I'm not an expert in the field, and if I was, you can't judge the worth of a PhD by what you have described, so I will not bother. But here are my thoughts, for what they are worth.

If your research found a way of getting to mars using 25% less fuel than any other know way, then my engineering skills tell me that would warrant a PhD. And I can't see anyone trying to remove you from a PhD program if you had a reasonable chance of being able to do that to completion.

But it seems to me you claim to know too much about it. You know how many lines of code it is, how accurate it is, how many variables it solves for. So what is there to research?

PhD students start by having very little idea about what they are going to be doing. There is the joke, which i am sure many PhDs have heard, that at the beggining you start off knowing a little about a lot of things. As you progress, you learn more about a smaller areas. Finally you end up knowing everything there is to know about nothing.

It is not clear what point you are at.

There is a lot of meters between here and mars, and an error of 1 part in 10^10 would mean the difference between landing safely and missing the planet I suspect.

A PhD is not determined by the number of lines of code written. Nobody counts.

If you are starting, and have all this knowledge about exactly what the results will be, then you are definitely have a problem.
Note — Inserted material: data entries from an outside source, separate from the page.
-- ==== Sys2Proof/Laws/Ops.lean ====
section
/-! SUPPORT. What the shared shape of instructions does: how an instruction ends, what completing leaves of a core, what
taking a trap and returning from one write. -/

namespace Sys2Proof.Machine

/-! ## Conditions -/

@[simp] theorem require_true (c : Cause) (v : Nat) : require true c v = .ok () := rfl

@[simp] theorem require_false (c : Cause) (v : Nat) : require false c v = trap c v := rfl

theorem require_of (b : Bool) (c : Cause) (v : Nat) (h : b = true) : require b c v = .ok () := by simp [h]

theorem require_ok (b : Bool) (c : Cause) (v : Nat) (u : Unit) (h : require b c v = .ok u) : b = true := by
  cases b
  · exact absurd h (by simp [trap])
  · rfl

@[simp] theorem ok_bind {α β : Type} (a : α) (f : α → M β) : ((Except.ok a : M α) >>= f) = f a := rfl

@[simp] theorem trap_bind {α β : Type} (c : Cause) (v : Nat) (f : α → M β) : ((trap c v : M α) >>= f) = trap c v := rfl

@[simp] theorem error_bind {α β : Type} (e : Stop) (f : α → M β) : ((Except.error e : M α) >>= f) = .error e := rfl

theorem bind_ok {α β : Type} {x : M α} {f : α → M β} {b : β} (h : x >>= f = .ok b) : ∃ a, x = .ok a ∧ f a = .ok b := by
  cases x with
  | error e => exact absurd h (by simp)
  | ok a => exact ⟨a, rfl, h⟩

/-! ## How an instruction ends -/

section
variable {i : Instr} {s t : State} {body : Mods → State → M Fin} {x : Mods}

theorem issue_adv (h : allowed i s.cur s.me = .ok (some x)) (hb : body x s = .ok (.adv t)) :
    issue i s body = .next (t.modMe fun c => c.retire i) := by simp only [issue, h, hb]

theorem issue_jump {pc : W32} (h : allowed i s.cur s.me = .ok (some x)) (hb : body x s = .ok (.jump t pc)) :
    issue i s body = .next (t.modMe fun c => c.transfer i pc) := by simp only [issue, h, hb]

theorem issue_done (h : allowed i s.cur s.me = .ok (some x)) (hb : body x s = .ok (.done t)) :
    issue i s body = .next t := by simp only [issue, h, hb]

/-- An instruction whose effect lies in the core that moves. -/
theorem issue_own {f : Core → Core} (h : allowed i s.cur s.me = .ok (some x)) (hb : body x s = .ok (.adv (s.modMe f))) :
    issue i s body = .next (s.modMe fun c => (f c).retire i) := by rw [issue_adv h hb, State.modMe_modMe]

/-- A transfer of control whose effect lies in the core that moves. -/
theorem issue_goes {f : Core → Core} {pc : W32} (h : allowed i s.cur s.me = .ok (some x))
    (hb : body x s = .ok (.jump (s.modMe f) pc)) :
    issue i s body = .next (s.modMe fun c => (f c).transfer i pc) := by rw [issue_jump h hb, State.modMe_modMe]

theorem issue_trap {c : Cause} {v : W64} (h : allowed i s.cur s.me = .ok (some x)) (hb : body x s = .error (.trap c v)) :
    issue i s body = .next (s.takeTrap c v) := by simp only [issue, h, hb]

theorem issue_trapAt {c : Cause} {v : W64} (h : allowed i s.cur s.me = .ok (some x))
    (hb : body x s = .error (.trapAt t c v)) : issue i s body = .next (t.takeTrap c v) := by simp only [issue, h, hb]

theorem issue_stall (h : allowed i s.cur s.me = .ok (some x)) (hb : body x s = .error (.stall t)) :
    issue i s body = .next (t.modMe fun c => (c.forwardAhead i).count 3 1) := by simp only [issue, h, hb]

theorem issue_skip (h : allowed i s.cur s.me = .ok none) : issue i s body = .next (s.modMe fun c => c.retire i) := by
  simp only [issue, h]

theorem issue_refused {c : Cause} {v : W64} (h : allowed i s.cur s.me = .error (.trap c v)) :
    issue i s body = .next (s.takeTrap c v) := by simp only [issue, h]

end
If you have submitted and it can do all this, then nobody would remove you from a PhD program. More like add you to a list of candidates for a noble prize.

A few things just do not add up But you are not going about it the right way.

Just be aware, that if you manage to get readmitted, and your supervisor has asked that you leave, you would need to change supervisors. The relationship between a PhD student and is supervisor is very important, and if you have had this amount of conflict, it is difficult to see how you would ever manage to work together properly.

But remember, it is far better to leave after a year without getting a PhD than to carry on for 3-5 years or whatever and still not get one.